Over the past two weeks, there have been a number of announced clinical studies and updates from biosimilar developers around the world.
On November 9, Shanghai based Henlius Biotech, Inc. announced the start of its Phase I clinical trial of HLX14, the company’s biosimilar to Prolia® (denosumab). According to the announcement, the Phase I trial will consist of two parts. Part 1 will consist of comparing the pharmacokinetics, pharmacodynamics, safety, tolerability, and immunogenicity of HLX14 to EU-sourced denosumab. Part 2 of the trial is aimed at establishing pharmacokinetic bioequivalence of HLX14 and US-, EU-, and CN-sourced denosumab.

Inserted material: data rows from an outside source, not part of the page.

theorem State.halt_keeps {s0 s : State} {n i st close} (hs : Keeps s0 s) :
    Keeps s0 (State.halt s n i st close) := by
  unfold State.halt
  repeat' (with_reducible first
    | assumption | refine State.sweepNotice_keeps ?_ | refine State.modShard_keeps ?_ | refine State.rLast_keeps ?_
    | refine State.modCon_keeps ?_ | refine State.recSet_keeps ?_)

theorem State.haltWith_keeps {s0 s : State} {n i st close} (hs : Keeps s0 s) :
    Keeps s0 (State.haltWith s n i st close) := by
  unfold State.haltWith
  repeat' (with_reducible first
    | assumption | refine State.halt_keeps ?_ | refine State.fresh_keeps ?_ | refine State.modShard_keeps ?_
    | refine State.modCon_keeps ?_ | split)

theorem State.haltOn_keeps {s0 s : State} {n i e close} (hs : Keeps s0 s) :
    Keeps s0 (State.haltOn s n i e close) := by
  unfold State.haltOn
  repeat' (with_reducible first | assumption | refine State.noteErr_keeps ?_ | refine State.haltWith_keeps ?_)

theorem State.closeStall_keeps {s0 s : State} {n i} (hs : Keeps s0 s) :
    Keeps s0 (State.closeStall s n i) := by
  unfold State.closeStall
  repeat' (with_reducible first | assumption | refine State.sweepNotice_keeps ?_ | refine State.modShard_keeps ?_ | split)

theorem State.stallEnds_keeps {s0 s : State} {n i} (hs : Keeps s0 s) :
    Keeps s0 (State.stallEnds s n i) := by
  unfold State.stallEnds
  repeat' (with_reducible first | assumption | refine State.modShard_keeps ?_ | refine State.modCon_keeps ?_ | split)

theorem State.copyOnce_keeps {s0 s : State} {fail : MemErr → State} {n copy} (hs : Keeps s0 s) (hcopy : IfOk (Keeps s0) copy)
    (kfail : ∀ y0, Keeps s0 (fail y0)) : KeepsL s0 (State.copyOnce s n copy fail) := by
  unfold State.copyOnce
  split
  · exact hs
  · split
    · exact kfail _
    · exact KeepsL.mk (State.modCon_keeps (hcopy _ rfl))

theorem State.closeCopy_keeps {s0 s : State} {n i} (hs : Keeps s0 s) :
    IfOk (Keeps s0) (State.closeCopy s n i) := by
  unfold State.closeCopy
  repeat' (with_reducible first | assumption | refine State.consCopy_keeps ?_)

theorem State.closeBegin_keeps {s0 s : State} {n i} (hs : Keeps s0 s) :
    Keeps s0 (State.closeBegin s n i) := by
  unfold State.closeBegin
  repeat' (with_reducible first
    | assumption | extract_lets | refine State.copyOnce_keeps ?_ ?_ ?_ | refine State.closeCopy_keeps ?_
    | refine State.modCon_keeps ?_ | refine State.haltOn_keeps ?_ | split | (intro _) | refine KeepsL.fst ?_)

theorem execGradientClose_keeps {s0 s : State} {n i} (hs : Keeps s0 s) :
    IfNext (Keeps s0) (execGradientClose n i s) := by
  unfold execGradientClose
  repeat' (with_reducible first
    | assumption | extract_lets | refine IfNext.next ?_ | refine State.closeStall_keeps ?_ | refine State.stallEnds_keeps ?_
    | refine State.closeBegin_keeps ?_ | refine State.recSet_keeps ?_ | split)

theorem execCloseCopyDone_keeps {s0 s : State} {n} (hs : Keeps s0 s) :
    IfNext (Keeps s0) (execCloseCopyDone n s) := by
  unfold execCloseCopyDone
  repeat' (with_reducible first
    | assumption | extract_lets | refine IfNext.next ?_ | refine State.copyOnce_keeps ?_ ?_ ?_ | refine State.closeCopy_keeps ?_
    | refine State.modShard_keeps ?_ | refine State.recSet_keeps ?_ | refine State.haltOn_keeps ?_
    | refine KeepsL.get (by assumption) ?_ | split | (intro _) | refine Keeps.upd ?_ rfl rfl rfl rfl)

theorem State.refreshDue_keeps {s0 s : State} {n i c k} (hs : Keeps s0 s) :
    Keeps s0 (State.refreshDue s n i c k) := by
  unfold State.refreshDue
  repeat' (with_reducible first
    | assumption | extract_lets | refine State.sweepNotice_keeps ?_ | refine State.modShard_keeps ?_ | refine State.modCon_keeps ?_
    | split)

Also on November 9, Formycon AG and Bioeq GmbH announced the start of its Phase III clinical trial of FYB202, their biosimilar candidate to Stelara® (ustekinumab). According to the announcement, the Phase III trial is aimed at demonstrating the comparability of FYB202 to the reference product Stelara® in terms of efficacy, safety, and immunogenicity in patients with moderate to severe psoriasis vulgaris.
On November 11, Samsung Bioepis Co., Ltd. announced one-year results from their Phase III study on SB11, the company’s proposed biosimilar to Lucentis® (ranibizumab), in patients with neovascular age-related macular degeneration. According to Hee Kyung Kim, Senior Vice President and Clinical Sciences Division and Regulatory Affairs Team Leader at Samsung Bioepis, “The 52-week data confirms SB11 has equivalence in efficacy and pharmacokinetics (PK) as well as a comparable safety and immunogenicity profile with the reference product.”